- [Exercise]: For the entries that follow, restate word for word the line containing "def originBad (m", the line containing "(DESIGN CHOICE, assumption", and every line that lies between them.

- [Listed entries]:
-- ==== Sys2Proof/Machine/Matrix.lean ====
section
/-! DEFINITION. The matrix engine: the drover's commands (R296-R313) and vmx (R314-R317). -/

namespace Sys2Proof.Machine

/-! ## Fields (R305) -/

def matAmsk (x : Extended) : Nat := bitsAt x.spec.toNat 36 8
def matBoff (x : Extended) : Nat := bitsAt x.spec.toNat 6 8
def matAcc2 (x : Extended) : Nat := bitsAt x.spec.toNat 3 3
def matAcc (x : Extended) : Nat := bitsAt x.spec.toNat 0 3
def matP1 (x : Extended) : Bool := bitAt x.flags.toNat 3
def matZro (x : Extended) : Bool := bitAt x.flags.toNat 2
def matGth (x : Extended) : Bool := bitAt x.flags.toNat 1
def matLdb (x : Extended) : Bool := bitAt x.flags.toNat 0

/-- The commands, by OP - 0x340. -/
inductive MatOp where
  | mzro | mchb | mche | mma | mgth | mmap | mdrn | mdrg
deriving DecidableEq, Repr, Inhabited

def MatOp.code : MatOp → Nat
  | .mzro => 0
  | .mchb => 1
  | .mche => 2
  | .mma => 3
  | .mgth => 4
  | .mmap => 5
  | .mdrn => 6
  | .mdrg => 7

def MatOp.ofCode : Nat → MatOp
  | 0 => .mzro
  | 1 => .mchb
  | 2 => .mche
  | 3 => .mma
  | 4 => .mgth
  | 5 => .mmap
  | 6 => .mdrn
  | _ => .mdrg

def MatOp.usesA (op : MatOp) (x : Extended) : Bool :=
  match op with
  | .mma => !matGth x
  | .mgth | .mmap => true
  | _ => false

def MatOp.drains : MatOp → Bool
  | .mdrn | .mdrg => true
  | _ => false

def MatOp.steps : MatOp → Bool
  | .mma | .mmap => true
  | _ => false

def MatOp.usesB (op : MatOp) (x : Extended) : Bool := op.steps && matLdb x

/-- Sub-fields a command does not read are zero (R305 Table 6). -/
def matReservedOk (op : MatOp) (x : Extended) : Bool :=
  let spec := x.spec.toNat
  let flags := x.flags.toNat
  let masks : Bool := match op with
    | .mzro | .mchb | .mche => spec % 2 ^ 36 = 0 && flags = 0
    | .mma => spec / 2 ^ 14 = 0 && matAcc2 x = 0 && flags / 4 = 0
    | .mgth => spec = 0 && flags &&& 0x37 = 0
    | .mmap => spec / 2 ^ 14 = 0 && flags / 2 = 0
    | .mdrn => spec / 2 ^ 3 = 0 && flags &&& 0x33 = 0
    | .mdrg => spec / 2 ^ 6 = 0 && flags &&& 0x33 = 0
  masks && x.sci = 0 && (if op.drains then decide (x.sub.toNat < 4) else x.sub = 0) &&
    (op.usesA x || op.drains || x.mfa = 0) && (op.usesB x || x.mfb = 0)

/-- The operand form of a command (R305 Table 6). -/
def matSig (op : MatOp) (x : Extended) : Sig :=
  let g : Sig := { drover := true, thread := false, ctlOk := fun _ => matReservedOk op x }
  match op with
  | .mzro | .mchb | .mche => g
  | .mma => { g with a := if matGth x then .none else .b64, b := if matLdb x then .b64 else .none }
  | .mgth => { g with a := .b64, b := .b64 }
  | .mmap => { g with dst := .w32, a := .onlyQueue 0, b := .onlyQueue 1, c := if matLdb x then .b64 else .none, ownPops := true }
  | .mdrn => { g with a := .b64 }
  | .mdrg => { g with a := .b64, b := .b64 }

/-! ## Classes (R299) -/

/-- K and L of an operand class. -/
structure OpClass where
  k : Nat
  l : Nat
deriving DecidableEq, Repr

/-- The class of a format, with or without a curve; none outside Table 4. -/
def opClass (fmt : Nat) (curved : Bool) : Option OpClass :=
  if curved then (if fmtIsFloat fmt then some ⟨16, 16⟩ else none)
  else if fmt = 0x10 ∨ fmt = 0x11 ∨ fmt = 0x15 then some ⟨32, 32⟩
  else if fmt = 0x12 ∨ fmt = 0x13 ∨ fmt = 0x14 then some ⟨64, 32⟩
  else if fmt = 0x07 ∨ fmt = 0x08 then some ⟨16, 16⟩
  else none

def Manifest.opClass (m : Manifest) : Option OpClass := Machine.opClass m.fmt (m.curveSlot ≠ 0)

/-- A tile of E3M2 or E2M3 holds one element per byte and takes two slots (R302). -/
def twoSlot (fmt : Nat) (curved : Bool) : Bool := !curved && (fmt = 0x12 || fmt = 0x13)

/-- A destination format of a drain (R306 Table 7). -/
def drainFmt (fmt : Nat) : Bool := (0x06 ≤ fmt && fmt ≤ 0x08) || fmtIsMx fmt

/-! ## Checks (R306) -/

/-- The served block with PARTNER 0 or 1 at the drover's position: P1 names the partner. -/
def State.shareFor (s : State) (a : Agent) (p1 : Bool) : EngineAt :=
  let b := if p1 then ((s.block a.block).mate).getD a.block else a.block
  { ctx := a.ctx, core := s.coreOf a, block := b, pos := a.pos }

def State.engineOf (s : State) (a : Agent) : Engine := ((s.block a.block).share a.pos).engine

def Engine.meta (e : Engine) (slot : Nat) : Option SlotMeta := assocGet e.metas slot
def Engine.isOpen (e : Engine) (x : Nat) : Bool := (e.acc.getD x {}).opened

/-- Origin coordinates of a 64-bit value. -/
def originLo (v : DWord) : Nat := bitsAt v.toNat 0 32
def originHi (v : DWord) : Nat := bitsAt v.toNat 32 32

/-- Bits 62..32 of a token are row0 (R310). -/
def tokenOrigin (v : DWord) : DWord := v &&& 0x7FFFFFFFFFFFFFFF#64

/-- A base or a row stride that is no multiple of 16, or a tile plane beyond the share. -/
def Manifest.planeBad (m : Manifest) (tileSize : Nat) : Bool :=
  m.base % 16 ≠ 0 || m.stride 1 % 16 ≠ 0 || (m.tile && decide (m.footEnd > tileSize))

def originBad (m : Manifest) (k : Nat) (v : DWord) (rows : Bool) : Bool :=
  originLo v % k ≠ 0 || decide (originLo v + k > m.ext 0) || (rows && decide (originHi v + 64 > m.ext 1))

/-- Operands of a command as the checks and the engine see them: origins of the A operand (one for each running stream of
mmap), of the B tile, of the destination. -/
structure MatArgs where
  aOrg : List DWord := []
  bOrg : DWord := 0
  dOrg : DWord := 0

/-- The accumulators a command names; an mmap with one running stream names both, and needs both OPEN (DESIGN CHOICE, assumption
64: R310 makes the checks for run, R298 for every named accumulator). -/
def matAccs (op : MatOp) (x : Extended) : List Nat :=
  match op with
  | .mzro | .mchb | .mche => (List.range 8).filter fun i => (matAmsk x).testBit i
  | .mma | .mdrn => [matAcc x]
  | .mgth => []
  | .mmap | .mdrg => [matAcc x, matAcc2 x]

- [Answer box]:
def originBad (m : Manifest) (k : Nat) (v : DWord) (rows : Bool) : Bool :=
  originLo v % k ≠ 0 || decide (originLo v + k > m.ext 0) || (rows && decide (originHi v + 64 > m.ext 1))

/-- Operands of a command as the checks and the engine see them: origins of the A operand (one for each running stream of
mmap), of the B tile, of the destination. -/
structure MatArgs where
  aOrg : List DWord := []
  bOrg : DWord := 0
  dOrg : DWord := 0

/-- The accumulators a command names; an mmap with one running stream names both, and needs both OPEN (DESIGN CHOICE, assumption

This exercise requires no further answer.